Ceph Pi - performance of scp, ciphers, and the Raspberry Pi

This article is not really much about Ceph, but it does explore technologies very tangential to it.  So I decided to add it to the series.

I am sure this has been discussed many times before.  What is the best cipher for SCP to use so you get maximum throughput.  So I decided to do a quick survey of the current state of the art and share it.

SSH, in some versions, including the version distributed in Debian Jessie has a cool new option which lists all the ciphers that are supported.

 ssh -Q cipher  

In case yours does not, you can do

 man ssh_conifg  

So I put together a little bash script to run on my Debian server ( nothing a special - a single CPU i5 with an SSD ) to copy the same 500MB file ( Debian ISO ) to a target computer via every supported cipher.  First I tried this against a Raspberry Pi, and then my Mac Book Pro connected to the same gig switch.  Here is the script for your amusement and pleasure.
 #!/bin/bash  
 for i in `ssh -Q cipher`  
 do  
     echo "scp -o Cipher=$i ./debian-live-7.7.0-amd64-standard.iso root@pi1:/mnt/sda1"  
     `time scp -o Ciphers=$i ./debian-live-7.7.0-amd64-standard.iso root@pi1:/mnt/sda1 2>&1`  
     echo ""  
     echo ""  
 done  

If your particular system does not support the -Q option you can copy and paste the list of ciphers from the 'man ssh_config' and modify the second line of the script to read something like

 for i in aes128-ctr aes192-ctr aes256-ctr arcfour256 arcfour128 aes128-gcm@openssh.com aes256-gcm@openssh.com aes128-cbc 3des-cbc blowfish-cbc cast128-cbc aes192-cbc aes256-cbc arcfour  

First observation - not all ciphers that the ssh client supports are enabled by default on all ssh servers so you will get a bunch of errors.  I am not going to enable the additional ciphers, since this is more of a practical guide.

Raspberry SCP results

Here are the throughput results copying the 500 MB file from the PC to Pi and vice versa.  
SCP Throughput with various algorithms using the SD card as storage on the Pi
I would think that the difference here comes down to one of two things.  Pipelining or the fact that computation on ciphers is harder on the encryption side than the decryption side.  I am honestly not too sure and would love some input as to this near 30% difference.

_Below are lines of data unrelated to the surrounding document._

-- ==== Sys2Proof/Machine/Ops.lean ====
section
/-! DEFINITION. The shared operations: the two memories, the streams, `raise` (R11, R230) and the way out of it (R232). -/

namespace Sys2Proof.Machine

/-! ## Memory -/

/-- The word written at an address, if the host has written one. -/
def Memory.get? {n : Nat} (m : Memory n) (a : Nat) : Option (BitVec n) :=
  match m with
  | [] => none
  | (k, w) :: rest => if k = a then some w else Memory.get? rest a

/-- A host write of one word: keeps the addresses strictly rising. -/
def Memory.set {n : Nat} (m : Memory n) (a : Nat) (w : BitVec n) : Memory n :=
  match m with
  | [] => [(a, w)]
  | (k, x) :: rest =>
    if a < k then (a, w) :: (k, x) :: rest
    else if a = k then (a, w) :: rest
    else (k, x) :: Memory.set rest a w

/-- Every address is above `lo` and below `depth`, and they rise strictly. -/
def Memory.risingFrom {n : Nat} (depth lo : Nat) (m : Memory n) : Bool :=
  match m with
  | [] => true
  | (k, _) :: rest => Nat.ble lo k && Nat.blt k depth && Memory.risingFrom depth (k + 1) rest

/-- The canonical form: addresses strictly rising and within the memory. An unlisted address is one the host has not
written, so no listed word can equal what it reads as, and equal memories are equal lists (log 3, log 19). -/
def Memory.wf {n : Nat} (depth : Nat) (m : Memory n) : Bool := Memory.risingFrom depth 0 m

/-- `MemRead(NODE, a)` (R9): the word written there, else a free value (R252, U7). -/
def State.nodeAt (s : State) (a : NodeAddr) : NodeWord :=
  (Memory.get? s.nodeMem a.toNat).getD (Config.unwrittenNode a)

/-- `MemRead(CODE, i)` (R9): the entry written there, else a free value (R252, U7). Only asked for `i` up to 256. -/
def State.codeAt (s : State) (i : Val) : Entry :=
  (Memory.get? s.codeMem i.toNat).getD (Config.unwrittenCode i)

/-- The node word the decoder executes in RUN (R132). -/
def State.nodeWord (s : State) : NodeWord := s.nodeAt s.dec.node

/-- A host write of one node word (R253). -/
def State.setNode (a : NodeAddr) (w : NodeWord) (s : State) : State :=
  { s with nodeMem := Memory.set s.nodeMem a.toNat w }

/-- A host write of one code entry (R253). -/
def State.setCode (i : Val) (e : Entry) (s : State) : State :=
  { s with codeMem := Memory.set s.codeMem i.toNat e }

/-! ## Registers and pins -/

/-- The decoder's registers replaced. -/
def State.setDec (d : DecRegs) (s : State) : State := { s with dec := d }

/-- The encoder's registers replaced. -/
def State.setEnc (e : EncRegs) (s : State) : State := { s with enc := e }

/-- The environment drives the decoder's pins. -/
def State.driveDec (p : DecPins) (s : State) : State := { s with din := p }

/-- The environment drives the encoder's pins. -/
def State.driveEnc (p : EncPins) (s : State) : State := { s with ein := p }

/-- What R87 looks at in this state. -/
def State.decView (s : State) : DecView :=
  { dstate := s.dec.dstate, mid := s.dec.mid, word := s.nodeWord, pins := s.din }

/-- What R88 looks at in this state: `es` is the entry of `zext_9(in_data)`, `ee` that of 256. -/
def State.encView (s : State) : EncView :=
  { estate := s.enc.estate, cur := s.enc.cur, rem := s.enc.rem, cnt := s.enc.cnt,
    symEntry := s.codeAt (s.ein.inData.setWidth 9), eosEntry := s.codeAt Config.eosVal, pins := s.ein }

/-- A decoder step has its effect where R87 selects it, and no meaning elsewhere (log 6). -/
def onDecLine (i : Instr) (s : State) (effect : Host.Outcome State Fault Refusal) : Host.Outcome State Fault Refusal :=
  if selectDec s.decView = i then effect else .refused .stepNotSelected

/-- An encoder step has its effect where R88 selects it, and no meaning elsewhere (log 6). -/
def onEncLine (i : Instr) (s : State) (effect : Host.Outcome State Fault Refusal) : Host.Outcome State Fault Refusal :=
  if selectEnc s.encView = i then effect else .refused .stepNotSelected

/-! ## Streams -/

/-- The decoder accepts a bit (R10 `BitIn`). -/
def State.takeBit (b : Bool) (s : State) : State := { s with bitsIn := s.bitsIn ++ [b] }

/-- The decoder's sink takes a byte (R10 `ByteOut`). -/
def State.putDecByte (v : Byte) (s : State) : State := { s with decOut := s.decOut ++ [v] }

/-- The encoder accepts a symbol (R10 `SymIn`). -/
def State.takeSym (v : Byte) (s : State) : State := { s with symsIn := s.symsIn ++ [v] }

/-- The encoder's sink takes a byte (R10 `ByteOut`). -/
def State.putEncByte (v : Byte) (s : State) : State := { s with encOut := s.encOut ++ [v] }

/-! ## Ending a run (R11, R230, R140, R182) and beginning one (R131, R171, R232) -/

/-- The decoder's run ends with a code: FSM state DONE, the code in `dstatus`, nothing else (R230; R140 for `OK`). -/
def State.endDec (code : StatusCode) (s : State) : State :=
  s.setDec { s.dec with dstate := .done, dstatus := code }

/-- `raise <Condition>(v)` in the encoder: DONE, the code in `estatus`, `v` in `err_sym`, nothing else (R11, R230). -/
def State.raiseEnc (code : StatusCode) (v : Val) (s : State) : State :=
  s.setEnc { s.enc with estate := .done, estatus := code, errSym := v }

/-- The encoder's run ends normally: DONE and the code (R182, R183). -/
def State.endEnc (code : StatusCode) (s : State) : State :=
  s.setEnc { s.enc with estate := .done, estatus := code }

/-- The only way out of DONE but reset: an accepted `start` (R232, R131). -/
def State.startDec (s : State) : State :=
  s.setDec { dstate := .run, node := Config.root, mid := false, dstatus := 0 }

/-- The only way out of DONE but reset: an accepted `start` (R232, R171). -/
def State.startEnc (s : State) : State :=
  s.setEnc { estate := .fetch, cur := 0, rem := 0, acc := 0, cnt := 0, estatus := 0, errSym := 0 }

/-! ## The moves of the decoder (R22) and of the encoder (R27, R28) -/

/-- `node <- child; mid <- 1` after a bit (R133, R134). -/
def State.goChild (child : NodeAddr) (s : State) : State :=
  s.setDec { s.dec with node := child, mid := true }

/-- `node <- ROOT; mid <- 0` after a byte (R138). -/
def State.goRoot (s : State) : State :=
  s.setDec { s.dec with node := Config.root, mid := false }

/-- `cur <- v; rem <- len; estate <- SHIFT` (R172, R175). -/
def State.loadCode (v : Val) (len : Len) (s : State) : State :=
  s.setEnc { s.enc with estate := .shift, cur := v, rem := len }

/-- The FSM state of the encoder alone is written (R181). -/
def State.goEnc (st : EState) (s : State) : State :=
  s.setEnc { s.enc with estate := st }

end Sys2Proof.Machine
end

Using the USB attached 7200RPM HDD on the Pi as a storage device

SCP Throughput with various algorithms using USB 7200RPM HDD as storage

I really expected the HDD to be faster than the SD card, but it was not.  It was consistently a little bit slower.  Nothing very significant, but certainly a fact.  Looking for an explanation, I looked at the CPU utilization on the system.  It should be noted that the Pi is pretty much pegged at 100% during this operation.  This is split between System and User.  System takes care of the Disk and Network IO work and User is what the encryption algorithms use up.  Writing to the USB mounted HDD takes some extra CPU processing, and the media IO is not a bottleneck at the speeds we are achieving.  So CPU is still our limiting factor.
CPU System usage SD vs HDD
Notice that there is is a cool correlation - the higher the throughput of the algorithm, the higher the System CPU utilization since it has to manage more IOPS  both to the network and disk.  What is a bit surprising is how much CPU storage and network seem to require.  This would certainly be a place for future PIs to look for improvement.  The numbers seem to imply that even with no encryption what so ever, the Raspberry Pi would be limited at about 60 - 65 Mbs.

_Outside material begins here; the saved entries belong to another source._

-- ==== Sys2Proof/Machine/Fetch.lean ====
section
/-! DEFINITION. What step runs next: the environment's next event (R237), the step R87 or R88 selects on it, and the host's
writes into the memories (R64, R253). Also how an instruction is placed where the next step runs it (log 12). -/

namespace Sys2Proof.Machine

/-- The event the environment makes of its free choice in a step for which State lists none (log 8). -/
def freeEvent (tick : Nat) : Event :=
  if Config.freeClocksDecoder tick then .decClock (DecPins.ofVec (Config.freeDin tick))
  else .encClock (EncPins.ofVec (Config.freeEin tick))

/-- The next event: the head of the list, or the environment's free choice. -/
def State.nextEvent (s : State) : Event :=
  match s.events with
  | e :: _ => e
  | [] => freeEvent s.tick

/-- The state once that event is under way: it is off the list and the step is counted. -/
def State.advance (s : State) : State := { s with events := s.events.tail, tick := s.tick + 1 }

/-- What a step does. -/
inductive Turn where
  /-- It runs an instruction. -/
  | run (i : Instr) (s : State)
  /-- The host has written a memory word. -/
  | loaded (s : State)
  | stop (r : Refusal)
  | fault (f : Fault)

/-- The host writes a word of `NODE`: only while the decoder is in IDLE or DONE (R64). -/
def hostWriteNode (a : NodeAddr) (w : NodeWord) (s : State) : Turn :=
  if s.decBusy then .stop .memoryChangedInRun else .loaded (s.setNode a w)

/-- The host writes an entry of `CODE`: only at an index that exists (R52) and while the encoder is in IDLE or DONE (R64). -/
def hostWriteCode (i : Val) (e : Entry) (s : State) : Turn :=
  if 256 < i.toNat then .fault (.codeIndexAbsent i)
  else if s.encBusy then .stop .memoryChangedInRun else .loaded (s.setCode i e)

/-- An event in a state: a clock edge runs the step that R87 or R88 selects on the pins of that edge (R260). -/
def turn (ev : Event) (s : State) : Turn :=
  match ev with
  | .decClock p => .run (selectDec (s.driveDec p).decView) (s.driveDec p)
  | .encClock p => .run (selectEnc (s.driveEnc p).encView) (s.driveEnc p)
  | .writeNode a w => hostWriteNode a w s
  | .writeCode i e => hostWriteCode i e s

/-- The event of the next step and the state it meets. -/
def fetchTurn (s : State) : Turn := turn s.nextEvent s.advance

/-- An event put before the others. -/
def State.before (ev : Event) (s : State) : State := { s with events := ev :: s.events }

/-- Pins on which every node word has the effect that does not wait: a bit 0 is offered and the sink is ready. -/
def placePinsDec : DecPins := { DecPins.low with bitValid := true, outReady := true }

/-- Pins on which every code entry is looked up: the byte 0 is offered and the sink is ready. -/
def placePinsEnc : EncPins := { EncPins.low with inValid := true, outReady := true }

/-- A fetched thing placed where the next step runs it (log 12): a node word at `node` with the decoder in RUN, an entry at
the index of the byte offered with the encoder in FETCH, a view in the registers, memory words and pins it names. -/
def placeFetched (f : Fetched) (s : State) : State :=
  match f with
  | .node w =>
    ((s.setNode s.dec.node w).setDec { s.dec with dstate := .run, dstatus := stNone }).before (.decClock placePinsDec)
  | .entry e =>
    ((s.setCode 0 e).setEnc { s.enc with estate := .fetch, estatus := stNone, errSym := 0 }).before (.encClock placePinsEnc)
  | .dec v =>
    match v.dstate with
    | .idle => (s.setDec { s.dec with dstate := .idle, dstatus := stNone }).before (.decClock v.pins)
    | .done => (s.setDec { s.dec with dstate := .done, dstatus := stOk }).before (.decClock v.pins)
    | .run =>
      ((s.setNode s.dec.node v.word).setDec { s.dec with dstate := .run, mid := v.mid, dstatus := stNone }).before
        (.decClock v.pins)
  | .enc v =>
    (((s.setCode (symIndex v.pins.inData) v.symEntry).setCode Config.eosVal v.eosEntry).setEnc
      { s.enc with
        estate := v.estate, cur := v.cur, rem := v.rem, cnt := v.cnt,
        estatus := if v.estate = .done then stOk else stNone, errSym := 0 }).before (.encClock v.pins)

/-- The bits of a row placed where the next step runs them; bits that are no row leave the state alone. -/
def placeFetchWord (nbits w : Nat) (s : State) : State :=
  match fetchedOfBits nbits w with
  | .ok f => placeFetched f s
  | .error _ => s

end Sys2Proof.Machine
end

So what about User CPU per algorithm?

I did get some really interesting results here, but not from the Pi but from the PC.  The Pi looked pretty much as expected with less CPU resources being used on algorithms that achieved higher throughput.  
CPU Used by Cipher on the Raspberry Pi

This is not exactly the case on the PC.  Here our best performing algorithm - chacha20-poly1305@openssh.com is using way more CPU than its brethren.


The data makes almost no sense.  The worst performing algorithms in terms of throughput seem to use the least CPU.  So what gives?  How is it possible for chacha to be using the most CPU yet have the highest throughput?

Acceleration, my dear Watson, acceleration.  The Intel CPU on my PC supports the AES-NI instruction set which makes it so that AES based ciphers, especially the GCM family.  According to Wikipedia, the acceleration provides an 'increase in throughput from approximately 28.0 cycles per byte to 3.5 cycles per byte'.

This acceleration is not available on the Raspberry Pi CPU, which is actually the bottleneck in this transfer.  Since the Intel is not hitting anywhere near a hundred percent, the fact that chacha is using 7.77% vs aes128-gcm at 1.55 makes no difference to our session performance.

Conclusion

The clear winner here when considering single session performance between a Pi and and a non-heavily utilized modern x86 is chacha20-poly1305@openssh.com.  If, however, the PC is doing a lot of other work, supporting many sessions and generally has its CPU peaking frequently, something like aes128-ctr may be a better choice which gives us a good balance.

PC and SCP - results (beta)

So now that we looked at what the goodness and limitations of the Raspberry Pi, I figured we should take a step further and check out what modern PCs can do.  The setup in this case is

Macbook Pro <-- 5 Ghz WiFi --> Router <-- Gig Switch --> Linux PC

You may question the wisdom of using WiFi.  I would.

Well, it turns out that I only have a 100Mbs USB2 adapter to use as a wired connection on the Mac.  And as you will shortly see, the WiFi actually gives us pretty high throughput.  Not quite a gig, but half way there.  Good enough for significant results.  I will repeat the test again when I go back to work after the holidays and publish a follow up.  Maybe even try to push a 10 Gig pipe.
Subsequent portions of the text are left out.